Find the line with "else if n = 0x070 then t.ovmask.setWidth 64" in the records below. Copy it and every line after it, up to and including the line with "(if bits x 30".

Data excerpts
• • • •

-- ==== Sys2Proof/Machine/Special.lean ====
section
/-!
DEFINITION. The special registers (spec 07_scalar_slot R141-R144 and the rules the table names): who may read and write each, what a read
gives, which values a write refuses, and what it does.
-/

namespace Sys2Proof.Machine

/-! ## Access (R141, R314) -/

/-- Registers shown "—" in user mode. -/
def regSupervisor (n : Nat) : Bool :=
  decide (0x100 ≤ n ∧ n ≤ 0x103) || n == 0x110 || decide (0x120 ≤ n ∧ n ≤ 0x123) || decide (0x128 ≤ n ∧ n ≤ 0x12F)

/-- Registers of scope Core, Cluster and Module. -/
def regWide (n : Nat) : Bool :=
  decide (0x008 ≤ n ∧ n ≤ 0x00B) || n == 0x071 || decide (0x080 ≤ n ∧ n ≤ 0x082) || decide (0x110 ≤ n)

/-- Registers that user mode may write. -/
def regUserWrites (n : Nat) : Bool :=
  n == 0 || n == 1 || n == 0x20 || n == 0x21 || decide (0x23 ≤ n ∧ n ≤ 0x2A) || decide (0x40 ≤ n ∧ n ≤ 0x5F) || n == 0x104

/-- Registers that supervisor mode may write besides. -/
def regSupWrites (n : Nat) : Bool :=
  n == 0x22 || n == 0x70 || n == 0x100 || n == 0x103 || n == 0x110 || n == 0x120 || n == 0x121

/-- Whether RDSR of a register is allowed (R141, R314). -/
def readAllowed (g : Group) (n : Nat) : Bool := !regSupervisor n || (g.super && !(g.deleg && regWide n))

/-- Whether WRSR of a register is allowed (R141, R314). -/
def writeAllowed (g : Group) (n : Nat) : Bool :=
  regUserWrites n || (regSupWrites n && g.super && !(g.deleg && (regWide n || n == 0x70)))

/-! ## Reads -/

/-- FEATVEC (R341). -/
def featvec : DWord := 0xFF

/-- NUMVER (R341). -/
def numver : DWord := 1

/-- MCREV (R341): reserved bits read 0, and it does not read 0 once bring-up is complete; its value is free (log 6). -/
def mcrevWord : DWord := let x := Config.mcrev &&& 0xFFFFFFFF; if x = 0 then 1 else x

/-- BFLAGS (R207). -/
def bflagsWord (t : Team) : DWord := t.bflags.setWidth 64

/-- What a special register reads as for a half of a group (R141, R349). -/
def specialValue (s : State) (gid h n : Nat) : DWord :=
  let g := groupOf s gid
  let t := teamOf s g.team
  let c := coreOf s t.core
  let cl := clusterOf s ((clusterOfGroup g).getD 0)
  let nat (x : Nat) : DWord := BitVec.ofNat 64 x
  if n = 0x000 then fstatWord g h
  else if n = 0x001 then gstatWord g h
  else if n = 0x002 then roleWord g
  else if n = 0x003 then domWord t
  else if n = 0x004 then nat g.regcnt
  else if n = 0x008 then nat s.gtime
  else if n = 0x009 then pstateWord c
  else if n = 0x00A then nat cl.portwait
  else if n = 0x00B then nat c.weir.frzcnt
  else if n = 0x00C then nat g.undecl
  else if n = 0x010 then nat t.batchLast
  else if n = 0x011 then nat t.batchDone
  else if n = 0x012 then mxtokWord s gid t
  else if 0x018 ≤ n ∧ n ≤ 0x01F then chdoneWord (tgetD t.channels (n - 0x018) {})
  else if n = 0x020 then nat t.lnBase
  else if n = 0x021 then nat t.lnSize
  else if n = 0x022 then lnheadWord t
  else if 0x023 ≤ n ∧ n ≤ 0x02A then tgetD t.gmap (n - 0x023) 0
  else if 0x040 ≤ n ∧ n ≤ 0x05F then
    let x := streamOf t ((n - 0x040) / 2)
    if n % 2 = 0 then x.qw0 else qw1Word x
  else if n = 0x060 then bflagsWord t
  else if n = 0x070 then t.ovmask.setWidth 64
  else if n = 0x071 then c.ovres.setWidth 64
  else if n = 0x080 then featvec
  else if n = 0x081 then mcrevWord
  else if n = 0x082 then numver
  else if n = 0x100 then g.epc
  else if n = 0x101 then g.ecause
  else if n = 0x102 then g.einfo
  else if n = 0x103 then g.escratch
  else if n = 0x104 then g.tvec
  else if n = 0x110 then nat c.swapth
  else if n = 0x120 then ilimWord c
  else if n = 0x121 then cl.clkpat.setWidth 64
  else if n = 0x122 then nat s.pcap
  else if n = 0x123 then effcapWord s
  else if 0x128 ≤ n ∧ n ≤ 0x12F then nat (tgetD s.pfloor (n - 0x128) 0)
  else 0

/-! ## Checks of a write -/

/-- The cause of a value that a register refuses (R59, R264, R288, R309, R314, R327, R329). A reserved read-only bit of GSTAT, OVMASK or SWAPTH
that the value sets has no effect and no trap (DEDUCED from RO, log 19). -/
def writeCheck (g : Group) (t : Team) (n : Nat) (v : DWord) : Option Nat :=
  let x := v.toNat
  if n = 0x000 then (if fstatIllegal g x then some 1 else none)
  else if 0x020 ≤ n ∧ n ≤ 0x02A then liningCheck t n v
  else if 0x040 ≤ n ∧ n ≤ 0x05F then
    (if n % 2 = 0 then qw0Check t v else if qw1Bad (streamOf t ((n - 0x040) / 2)) v then some 2 else none)
  else if n = 0x100 then
    (if bits x 30 33 ≠ 0 ∨ bits x 0 5 ≠ 0 ∨ (bits x 19 1 = 1 ∧ bits x 21 9 > 318) then some 1 else none)
  else if n = 0x104 then (if bits x 33 30 ≠ 0 ∨ bits x 0 5 ≠ 0 then some 1 else none)
  else if n = 0x120 then
    (if bits x 43 21 ≠ 0 then some 1
     else if bits x 38 5 = 0 ∨ bits x 32 6 = 0 ∨ bits x 0 16 < 128 ∨ bits x 16 16 > bits x 0 16 then some 2 else none)
  else if n = 0x121 then (if bits x 32 32 ≠ 0 then some 1 else if bits x 0 32 = 0 then some 2 else none)
  else none

/-- The traps of an RDSR (R141). -/
def rdsrTraps (g : Group) (n : Nat) : List TrapInfo := trapIf (!readAllowed g n) 0x0C n 6

/-- The traps of a WRSR (R141); a refused range names the value written. -/
def wrsrTraps (g : Group) (t : Team) (n : Nat) (v : DWord) : List TrapInfo :=
  trapIf (!writeAllowed g n) 0x0C n 6 ++
  match writeCheck g t n v with
  | none => []
  | some c => slotTrap c (if c = 2 then v.toNat else 0) 6

/-! ## Effects of a write -/

/-- WRSR of GSTAT (R142): W1C of the half's own dead-source bit (R350); DELEG set by a 1 in supervisor mode. -/
def gstatWrite (g : Group) (h : Nat) (v : DWord) : Group :=
  { g with
    deadSrc := g.deadSrc && !(v.getLsbD 0 && ownsDead g h false)
    deadSrcH := g.deadSrcH && !(v.getLsbD 1 && ownsDead g h true)
    deleg := g.deleg || (g.super && v.getLsbD 4) }

/-- A register write of the group or context: FSTAT, GSTAT, EPC, ESCRATCH, TVEC (R60, R142, R309, R310, R314). -/
def groupWrite (g : Group) (h n : Nat) (v : DWord) : Group :=
  if n = 0x000 then fstatWrite g h v
  else if n = 0x001 then gstatWrite g h v
  else if n = 0x100 then { g with epc := v }
  else if n = 0x103 then { g with escratch := v }
  else if n = 0x104 then { g with tvec := v }
  else g

/-- ILIM's fields (R327). -/
def ilimOf (v : DWord) : Ilim :=
  { fduty := bits v.toNat 38 5, frz2 := bits v.toNat 32 6, soft := bits v.toNat 16 16, hard := bits v.toNat 0 16 }

/-- A WRSR that passed its checks (R141): registers that wait enter their wait (R264, R288), the others are written. -/
def specialWrite (s : State) (gid sid n : Nat) (v : DWord) : State :=
  let g := groupOf s gid
  let t := teamOf s g.team
  let c := coreOf s t.core
  if 0x020 ≤ n ∧ n ≤ 0x02A then enterWait s gid sid (.liningWrite n v)
  else if 0x040 ≤ n ∧ n ≤ 0x05F then enterWait s gid sid (.streamWrite n v)
  else if n = 0x070 then setTeam s g.team { t with ovmask := v.setWidth 8 }
  else if n = 0x110 then setCore s t.core { c with swapth := bits v.toNat 0 32 }
  else if n = 0x120 then setCore s t.core { c with ilim := ilimOf v }
  else if n = 0x121 then
    match clusterOfGroup g with
    | none => s
    | some k => setCluster s k { clusterOf s k with clkpat := v.setWidth 32 }
  else setGroup s gid (groupWrite g (halfOf g sid) n v)

end Sys2Proof.Machine
end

• • • •

_ANSWER SPACE:_
  else if n = 0x070 then t.ovmask.setWidth 64
  else if n = 0x071 then c.ovres.setWidth 64
  else if n = 0x080 then featvec
  else if n = 0x081 then mcrevWord
  else if n = 0x082 then numver
  else if n = 0x100 then g.epc
  else if n = 0x101 then g.ecause
  else if n = 0x102 then g.einfo
  else if n = 0x103 then g.escratch
  else if n = 0x104 then g.tvec
  else if n = 0x110 then nat c.swapth
  else if n = 0x120 then ilimWord c
  else if n = 0x121 then cl.clkpat.setWidth 64
  else if n = 0x122 then nat s.pcap
  else if n = 0x123 then effcapWord s
  else if 0x128 ≤ n ∧ n ≤ 0x12F then nat (tgetD s.pfloor (n - 0x128) 0)
  else 0

/-! ## Checks of a write -/

/-- The cause of a value that a register refuses (R59, R264, R288, R309, R314, R327, R329). A reserved read-only bit of GSTAT, OVMASK or SWAPTH
that the value sets has no effect and no trap (DEDUCED from RO, log 19). -/
def writeCheck (g : Group) (t : Team) (n : Nat) (v : DWord) : Option Nat :=
  let x := v.toNat
  if n = 0x000 then (if fstatIllegal g x then some 1 else none)
  else if 0x020 ≤ n ∧ n ≤ 0x02A then liningCheck t n v
  else if 0x040 ≤ n ∧ n ≤ 0x05F then
    (if n % 2 = 0 then qw0Check t v else if qw1Bad (streamOf t ((n - 0x040) / 2)) v then some 2 else none)
  else if n = 0x100 then
    (if bits x 30 33 ≠ 0 ∨ bits x 0 5 ≠ 0 ∨ (bits x 19 1 = 1 ∧ bits x 21 9 > 318) then some 1 else none)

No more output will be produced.